Work instructions: Each line of the data below from the one holding "wait for its end. -/" to the one holding "def execReturnNotice (room", inclusive, is to be reproduced exactly; no other line belongs in the answer.

Data to process:
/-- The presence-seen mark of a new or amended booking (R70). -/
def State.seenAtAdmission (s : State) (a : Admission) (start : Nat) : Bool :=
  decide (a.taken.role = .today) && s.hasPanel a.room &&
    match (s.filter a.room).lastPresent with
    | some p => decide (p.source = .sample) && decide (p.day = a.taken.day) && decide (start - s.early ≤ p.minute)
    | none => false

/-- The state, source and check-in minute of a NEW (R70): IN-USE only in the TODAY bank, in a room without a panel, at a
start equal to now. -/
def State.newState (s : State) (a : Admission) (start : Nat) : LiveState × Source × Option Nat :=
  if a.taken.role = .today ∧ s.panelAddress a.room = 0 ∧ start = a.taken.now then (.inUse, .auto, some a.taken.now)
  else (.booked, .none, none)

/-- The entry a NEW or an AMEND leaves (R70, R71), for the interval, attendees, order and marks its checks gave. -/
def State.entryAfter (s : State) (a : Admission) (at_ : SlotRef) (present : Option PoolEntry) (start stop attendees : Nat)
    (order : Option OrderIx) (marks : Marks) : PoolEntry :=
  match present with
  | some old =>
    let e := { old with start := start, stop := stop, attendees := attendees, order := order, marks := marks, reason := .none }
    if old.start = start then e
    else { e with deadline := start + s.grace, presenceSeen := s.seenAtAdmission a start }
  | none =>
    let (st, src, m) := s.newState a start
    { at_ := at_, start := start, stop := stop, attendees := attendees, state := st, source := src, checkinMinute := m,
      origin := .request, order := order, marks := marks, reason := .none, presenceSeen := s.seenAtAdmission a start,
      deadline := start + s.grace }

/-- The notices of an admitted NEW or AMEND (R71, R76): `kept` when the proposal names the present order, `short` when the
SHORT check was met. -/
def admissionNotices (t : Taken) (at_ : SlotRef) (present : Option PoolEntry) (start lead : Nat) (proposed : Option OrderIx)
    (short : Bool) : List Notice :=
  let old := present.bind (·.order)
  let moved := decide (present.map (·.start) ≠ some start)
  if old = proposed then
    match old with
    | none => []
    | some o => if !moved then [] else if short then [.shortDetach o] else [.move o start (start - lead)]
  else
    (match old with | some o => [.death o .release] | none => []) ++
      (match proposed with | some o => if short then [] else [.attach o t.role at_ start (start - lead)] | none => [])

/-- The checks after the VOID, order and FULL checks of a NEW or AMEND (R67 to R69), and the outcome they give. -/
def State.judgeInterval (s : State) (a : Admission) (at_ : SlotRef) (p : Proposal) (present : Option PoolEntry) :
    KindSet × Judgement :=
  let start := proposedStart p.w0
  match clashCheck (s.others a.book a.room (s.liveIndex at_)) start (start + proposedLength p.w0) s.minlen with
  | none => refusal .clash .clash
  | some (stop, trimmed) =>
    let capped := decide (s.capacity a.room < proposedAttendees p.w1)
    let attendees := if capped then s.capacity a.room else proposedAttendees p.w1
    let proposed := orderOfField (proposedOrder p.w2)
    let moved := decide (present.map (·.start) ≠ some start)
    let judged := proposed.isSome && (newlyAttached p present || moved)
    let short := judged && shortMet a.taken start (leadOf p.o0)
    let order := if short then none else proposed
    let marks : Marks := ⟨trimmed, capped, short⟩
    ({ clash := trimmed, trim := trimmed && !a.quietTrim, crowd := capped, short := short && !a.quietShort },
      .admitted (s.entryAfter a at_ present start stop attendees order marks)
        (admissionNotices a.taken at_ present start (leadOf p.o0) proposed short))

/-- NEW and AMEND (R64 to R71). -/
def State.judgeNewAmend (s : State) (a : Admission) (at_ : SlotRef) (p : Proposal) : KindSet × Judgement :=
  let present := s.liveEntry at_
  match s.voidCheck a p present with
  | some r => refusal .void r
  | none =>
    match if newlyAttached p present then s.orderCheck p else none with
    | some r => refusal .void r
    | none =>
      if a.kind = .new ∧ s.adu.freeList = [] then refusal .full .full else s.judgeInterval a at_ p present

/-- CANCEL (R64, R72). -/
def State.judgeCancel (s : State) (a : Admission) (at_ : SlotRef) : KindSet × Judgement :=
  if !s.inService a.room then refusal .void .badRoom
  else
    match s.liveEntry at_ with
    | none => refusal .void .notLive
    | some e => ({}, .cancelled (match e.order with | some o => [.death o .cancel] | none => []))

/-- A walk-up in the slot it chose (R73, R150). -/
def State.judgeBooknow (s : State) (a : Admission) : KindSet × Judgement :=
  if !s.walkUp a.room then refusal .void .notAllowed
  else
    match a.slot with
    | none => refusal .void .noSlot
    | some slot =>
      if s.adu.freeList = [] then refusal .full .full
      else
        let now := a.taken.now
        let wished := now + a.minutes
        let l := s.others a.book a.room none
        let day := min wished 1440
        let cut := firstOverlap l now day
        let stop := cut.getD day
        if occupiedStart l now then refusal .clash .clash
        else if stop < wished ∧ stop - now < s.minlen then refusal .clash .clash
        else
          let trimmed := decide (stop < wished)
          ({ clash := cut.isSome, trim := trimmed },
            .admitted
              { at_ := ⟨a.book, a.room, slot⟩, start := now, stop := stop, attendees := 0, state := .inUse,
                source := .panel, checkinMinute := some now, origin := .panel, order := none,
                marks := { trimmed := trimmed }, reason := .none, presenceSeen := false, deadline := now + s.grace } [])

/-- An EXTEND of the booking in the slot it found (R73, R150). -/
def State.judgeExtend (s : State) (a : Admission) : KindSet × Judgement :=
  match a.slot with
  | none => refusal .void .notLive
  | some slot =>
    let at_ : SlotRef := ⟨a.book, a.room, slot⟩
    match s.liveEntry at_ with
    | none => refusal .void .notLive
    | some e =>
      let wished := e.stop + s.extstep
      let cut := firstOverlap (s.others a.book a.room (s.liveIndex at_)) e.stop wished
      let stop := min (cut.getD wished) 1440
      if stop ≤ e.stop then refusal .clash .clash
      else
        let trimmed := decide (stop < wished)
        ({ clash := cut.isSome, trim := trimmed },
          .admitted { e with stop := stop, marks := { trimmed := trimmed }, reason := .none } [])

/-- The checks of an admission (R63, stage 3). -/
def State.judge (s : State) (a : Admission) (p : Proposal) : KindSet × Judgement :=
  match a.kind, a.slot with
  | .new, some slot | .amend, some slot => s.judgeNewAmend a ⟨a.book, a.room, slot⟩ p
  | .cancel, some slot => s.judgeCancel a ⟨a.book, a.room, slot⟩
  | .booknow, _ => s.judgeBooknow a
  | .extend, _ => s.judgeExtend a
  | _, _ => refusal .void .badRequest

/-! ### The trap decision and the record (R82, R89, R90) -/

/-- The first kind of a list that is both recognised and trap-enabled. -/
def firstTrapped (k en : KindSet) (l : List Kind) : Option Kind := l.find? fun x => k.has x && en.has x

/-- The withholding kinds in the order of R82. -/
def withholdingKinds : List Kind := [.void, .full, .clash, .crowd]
* * *
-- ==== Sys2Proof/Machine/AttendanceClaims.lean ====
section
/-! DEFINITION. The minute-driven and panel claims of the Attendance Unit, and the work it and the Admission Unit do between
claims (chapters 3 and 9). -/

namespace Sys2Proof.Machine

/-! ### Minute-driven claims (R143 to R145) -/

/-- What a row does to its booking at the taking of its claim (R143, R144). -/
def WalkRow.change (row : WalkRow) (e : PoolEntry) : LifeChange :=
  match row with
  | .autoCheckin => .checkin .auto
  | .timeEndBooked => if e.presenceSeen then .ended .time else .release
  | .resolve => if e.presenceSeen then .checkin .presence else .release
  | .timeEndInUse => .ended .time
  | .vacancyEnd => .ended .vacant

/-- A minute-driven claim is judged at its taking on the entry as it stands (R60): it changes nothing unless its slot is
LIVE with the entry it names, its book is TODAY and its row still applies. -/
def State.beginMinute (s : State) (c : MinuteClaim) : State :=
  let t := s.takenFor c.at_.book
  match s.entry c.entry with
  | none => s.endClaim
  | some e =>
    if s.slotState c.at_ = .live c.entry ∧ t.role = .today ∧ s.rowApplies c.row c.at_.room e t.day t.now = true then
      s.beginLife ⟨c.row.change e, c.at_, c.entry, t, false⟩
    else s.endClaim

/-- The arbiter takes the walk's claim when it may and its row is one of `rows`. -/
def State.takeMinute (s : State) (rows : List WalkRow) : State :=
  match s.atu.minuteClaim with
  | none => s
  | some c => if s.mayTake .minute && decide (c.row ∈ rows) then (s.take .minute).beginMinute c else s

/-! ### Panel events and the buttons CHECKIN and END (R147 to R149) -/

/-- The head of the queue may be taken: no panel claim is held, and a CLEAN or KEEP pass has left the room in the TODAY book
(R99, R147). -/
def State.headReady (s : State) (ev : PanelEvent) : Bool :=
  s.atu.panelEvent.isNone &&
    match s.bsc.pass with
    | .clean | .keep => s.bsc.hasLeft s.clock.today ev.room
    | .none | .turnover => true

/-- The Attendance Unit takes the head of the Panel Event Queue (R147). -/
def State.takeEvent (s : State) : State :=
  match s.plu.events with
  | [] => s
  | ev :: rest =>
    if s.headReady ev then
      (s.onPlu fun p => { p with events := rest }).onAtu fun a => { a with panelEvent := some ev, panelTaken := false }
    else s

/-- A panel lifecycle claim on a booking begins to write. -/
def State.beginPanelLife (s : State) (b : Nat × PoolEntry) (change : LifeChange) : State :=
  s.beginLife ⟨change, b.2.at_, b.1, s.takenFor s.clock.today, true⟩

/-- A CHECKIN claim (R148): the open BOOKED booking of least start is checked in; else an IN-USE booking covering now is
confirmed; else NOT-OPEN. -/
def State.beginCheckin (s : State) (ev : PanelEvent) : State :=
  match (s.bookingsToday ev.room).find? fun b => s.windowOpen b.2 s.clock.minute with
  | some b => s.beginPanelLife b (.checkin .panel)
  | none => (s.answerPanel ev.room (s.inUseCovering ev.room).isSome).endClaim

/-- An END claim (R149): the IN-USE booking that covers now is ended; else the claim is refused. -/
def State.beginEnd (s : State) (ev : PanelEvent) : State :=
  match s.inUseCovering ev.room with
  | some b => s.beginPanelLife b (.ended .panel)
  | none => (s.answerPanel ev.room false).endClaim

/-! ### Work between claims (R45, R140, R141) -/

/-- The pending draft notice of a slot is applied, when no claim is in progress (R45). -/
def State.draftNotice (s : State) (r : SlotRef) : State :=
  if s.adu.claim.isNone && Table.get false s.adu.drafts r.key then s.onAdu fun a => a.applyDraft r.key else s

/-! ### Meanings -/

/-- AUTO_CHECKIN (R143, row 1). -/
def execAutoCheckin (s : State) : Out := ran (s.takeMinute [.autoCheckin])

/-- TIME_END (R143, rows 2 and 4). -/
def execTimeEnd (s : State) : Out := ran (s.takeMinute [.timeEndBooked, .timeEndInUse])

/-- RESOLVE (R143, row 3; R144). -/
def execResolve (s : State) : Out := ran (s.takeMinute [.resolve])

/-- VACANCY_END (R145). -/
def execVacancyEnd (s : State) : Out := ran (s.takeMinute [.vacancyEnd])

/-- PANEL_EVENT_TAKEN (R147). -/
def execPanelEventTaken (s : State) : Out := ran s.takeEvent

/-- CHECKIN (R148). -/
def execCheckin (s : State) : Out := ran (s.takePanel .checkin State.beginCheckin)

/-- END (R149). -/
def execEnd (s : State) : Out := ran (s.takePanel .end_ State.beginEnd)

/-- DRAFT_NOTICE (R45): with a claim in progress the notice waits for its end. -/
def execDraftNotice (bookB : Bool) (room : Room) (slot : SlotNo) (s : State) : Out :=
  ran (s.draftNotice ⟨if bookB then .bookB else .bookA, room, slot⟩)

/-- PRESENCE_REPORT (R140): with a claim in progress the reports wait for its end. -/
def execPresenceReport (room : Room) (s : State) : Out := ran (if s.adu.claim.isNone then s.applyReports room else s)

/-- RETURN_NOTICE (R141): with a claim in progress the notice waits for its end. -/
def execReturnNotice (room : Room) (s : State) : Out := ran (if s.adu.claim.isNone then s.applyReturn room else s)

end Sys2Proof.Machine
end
--
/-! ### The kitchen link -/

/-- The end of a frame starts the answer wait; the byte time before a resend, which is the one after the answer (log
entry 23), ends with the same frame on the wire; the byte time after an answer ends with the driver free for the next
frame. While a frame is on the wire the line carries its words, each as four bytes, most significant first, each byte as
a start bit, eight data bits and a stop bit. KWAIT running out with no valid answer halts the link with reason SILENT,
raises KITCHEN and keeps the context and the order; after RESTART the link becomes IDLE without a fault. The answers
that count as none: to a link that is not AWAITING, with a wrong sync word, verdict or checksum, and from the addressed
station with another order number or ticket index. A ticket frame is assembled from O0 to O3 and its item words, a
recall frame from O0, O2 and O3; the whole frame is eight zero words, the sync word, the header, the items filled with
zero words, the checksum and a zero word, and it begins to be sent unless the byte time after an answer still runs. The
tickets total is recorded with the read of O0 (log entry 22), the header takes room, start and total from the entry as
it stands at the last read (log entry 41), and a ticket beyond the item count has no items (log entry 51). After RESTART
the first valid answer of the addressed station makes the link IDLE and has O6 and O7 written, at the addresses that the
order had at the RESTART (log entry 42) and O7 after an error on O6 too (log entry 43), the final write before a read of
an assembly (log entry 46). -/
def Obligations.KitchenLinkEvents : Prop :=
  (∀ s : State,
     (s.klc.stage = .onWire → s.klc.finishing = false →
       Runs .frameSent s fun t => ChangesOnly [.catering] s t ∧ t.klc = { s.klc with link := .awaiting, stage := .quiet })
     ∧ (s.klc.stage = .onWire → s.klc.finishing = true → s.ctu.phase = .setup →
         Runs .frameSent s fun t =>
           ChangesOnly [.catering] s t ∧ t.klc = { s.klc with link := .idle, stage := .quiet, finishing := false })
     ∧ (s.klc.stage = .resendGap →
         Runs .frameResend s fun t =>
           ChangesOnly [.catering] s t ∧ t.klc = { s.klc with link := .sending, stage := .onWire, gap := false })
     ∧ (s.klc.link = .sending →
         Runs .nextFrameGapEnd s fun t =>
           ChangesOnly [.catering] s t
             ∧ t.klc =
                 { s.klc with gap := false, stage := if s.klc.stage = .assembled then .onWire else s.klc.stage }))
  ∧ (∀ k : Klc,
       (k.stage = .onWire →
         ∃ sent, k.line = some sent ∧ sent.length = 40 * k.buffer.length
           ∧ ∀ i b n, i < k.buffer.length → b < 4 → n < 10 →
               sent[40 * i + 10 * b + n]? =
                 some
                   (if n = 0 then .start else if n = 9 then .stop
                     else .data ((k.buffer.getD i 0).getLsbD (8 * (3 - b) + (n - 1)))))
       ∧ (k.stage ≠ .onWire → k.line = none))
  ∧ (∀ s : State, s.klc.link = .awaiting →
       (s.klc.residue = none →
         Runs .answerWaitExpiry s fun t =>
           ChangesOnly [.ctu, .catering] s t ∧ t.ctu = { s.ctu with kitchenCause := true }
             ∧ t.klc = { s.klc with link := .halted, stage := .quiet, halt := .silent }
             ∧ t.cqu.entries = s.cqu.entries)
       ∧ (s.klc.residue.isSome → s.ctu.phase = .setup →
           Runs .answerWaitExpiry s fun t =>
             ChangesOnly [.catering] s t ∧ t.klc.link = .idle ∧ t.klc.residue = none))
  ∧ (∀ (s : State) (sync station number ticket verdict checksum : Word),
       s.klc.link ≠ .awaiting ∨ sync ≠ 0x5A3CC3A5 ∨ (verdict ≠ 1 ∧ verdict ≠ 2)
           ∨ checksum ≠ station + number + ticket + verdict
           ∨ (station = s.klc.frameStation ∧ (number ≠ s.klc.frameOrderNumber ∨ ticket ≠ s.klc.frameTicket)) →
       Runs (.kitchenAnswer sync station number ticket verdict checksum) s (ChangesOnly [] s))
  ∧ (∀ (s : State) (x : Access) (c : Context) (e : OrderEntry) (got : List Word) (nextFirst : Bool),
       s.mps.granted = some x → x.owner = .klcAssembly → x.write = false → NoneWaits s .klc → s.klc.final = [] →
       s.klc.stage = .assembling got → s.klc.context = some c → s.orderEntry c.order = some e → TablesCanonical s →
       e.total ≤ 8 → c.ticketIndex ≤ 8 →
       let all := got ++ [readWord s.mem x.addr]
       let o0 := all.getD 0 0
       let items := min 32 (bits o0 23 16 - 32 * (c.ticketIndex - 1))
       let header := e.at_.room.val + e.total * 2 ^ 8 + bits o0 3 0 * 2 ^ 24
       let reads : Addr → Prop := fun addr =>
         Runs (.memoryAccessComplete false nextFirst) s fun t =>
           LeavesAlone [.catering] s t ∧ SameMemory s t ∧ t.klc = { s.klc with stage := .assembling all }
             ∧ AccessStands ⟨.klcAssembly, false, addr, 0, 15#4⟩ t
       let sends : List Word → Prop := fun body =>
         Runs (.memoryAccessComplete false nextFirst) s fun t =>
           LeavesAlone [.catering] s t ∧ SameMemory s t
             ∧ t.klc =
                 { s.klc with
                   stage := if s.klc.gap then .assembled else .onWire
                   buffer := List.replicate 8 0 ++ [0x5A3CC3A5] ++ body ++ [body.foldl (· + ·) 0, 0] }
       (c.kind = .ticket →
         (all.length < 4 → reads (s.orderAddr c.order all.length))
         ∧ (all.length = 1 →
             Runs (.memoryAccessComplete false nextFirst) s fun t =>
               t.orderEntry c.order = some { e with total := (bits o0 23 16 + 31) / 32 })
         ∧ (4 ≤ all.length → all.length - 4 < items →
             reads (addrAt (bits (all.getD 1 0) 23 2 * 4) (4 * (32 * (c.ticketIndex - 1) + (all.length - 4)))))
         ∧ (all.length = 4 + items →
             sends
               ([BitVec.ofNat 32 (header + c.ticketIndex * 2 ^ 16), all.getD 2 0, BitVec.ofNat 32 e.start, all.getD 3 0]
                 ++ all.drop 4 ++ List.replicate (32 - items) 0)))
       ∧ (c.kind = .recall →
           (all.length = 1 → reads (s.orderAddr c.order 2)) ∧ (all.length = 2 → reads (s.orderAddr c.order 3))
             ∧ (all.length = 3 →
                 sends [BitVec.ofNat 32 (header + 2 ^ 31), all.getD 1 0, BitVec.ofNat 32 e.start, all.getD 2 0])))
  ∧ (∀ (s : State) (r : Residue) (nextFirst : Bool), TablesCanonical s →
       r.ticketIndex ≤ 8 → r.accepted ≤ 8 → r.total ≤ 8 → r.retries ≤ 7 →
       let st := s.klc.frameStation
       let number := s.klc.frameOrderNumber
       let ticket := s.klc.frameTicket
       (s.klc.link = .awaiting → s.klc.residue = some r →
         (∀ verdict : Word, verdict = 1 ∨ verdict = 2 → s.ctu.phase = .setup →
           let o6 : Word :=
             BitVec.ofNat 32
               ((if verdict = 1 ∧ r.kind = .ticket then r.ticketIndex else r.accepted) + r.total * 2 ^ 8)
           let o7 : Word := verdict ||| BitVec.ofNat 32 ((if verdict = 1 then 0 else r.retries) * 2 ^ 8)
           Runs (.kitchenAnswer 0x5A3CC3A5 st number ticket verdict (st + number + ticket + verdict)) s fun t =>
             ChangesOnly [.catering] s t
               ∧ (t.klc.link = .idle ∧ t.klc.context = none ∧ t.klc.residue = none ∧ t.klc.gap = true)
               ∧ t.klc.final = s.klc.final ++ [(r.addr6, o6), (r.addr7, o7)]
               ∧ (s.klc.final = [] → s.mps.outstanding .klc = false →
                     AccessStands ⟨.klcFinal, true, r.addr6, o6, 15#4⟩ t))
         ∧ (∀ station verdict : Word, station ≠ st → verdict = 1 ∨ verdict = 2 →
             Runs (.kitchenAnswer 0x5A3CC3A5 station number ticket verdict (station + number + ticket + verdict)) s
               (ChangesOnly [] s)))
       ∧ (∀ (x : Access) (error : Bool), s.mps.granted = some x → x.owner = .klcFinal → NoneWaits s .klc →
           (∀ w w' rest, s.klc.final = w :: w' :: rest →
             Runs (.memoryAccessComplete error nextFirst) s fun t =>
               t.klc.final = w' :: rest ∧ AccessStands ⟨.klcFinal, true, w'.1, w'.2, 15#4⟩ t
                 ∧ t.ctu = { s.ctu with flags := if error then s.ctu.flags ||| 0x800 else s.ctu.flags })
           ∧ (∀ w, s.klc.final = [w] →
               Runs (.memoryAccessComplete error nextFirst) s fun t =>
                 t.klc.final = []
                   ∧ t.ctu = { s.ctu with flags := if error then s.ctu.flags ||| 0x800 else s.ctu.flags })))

Answer below:
/-- PRESENCE_REPORT (R140): with a claim in progress the reports wait for its end. -/
def execPresenceReport (room : Room) (s : State) : Out := ran (if s.adu.claim.isNone then s.applyReports room else s)

/-- RETURN_NOTICE (R141): with a claim in progress the notice waits for its end. -/
def execReturnNotice (room : Room) (s : State) : Out := ran (if s.adu.claim.isNone then s.applyReturn room else s)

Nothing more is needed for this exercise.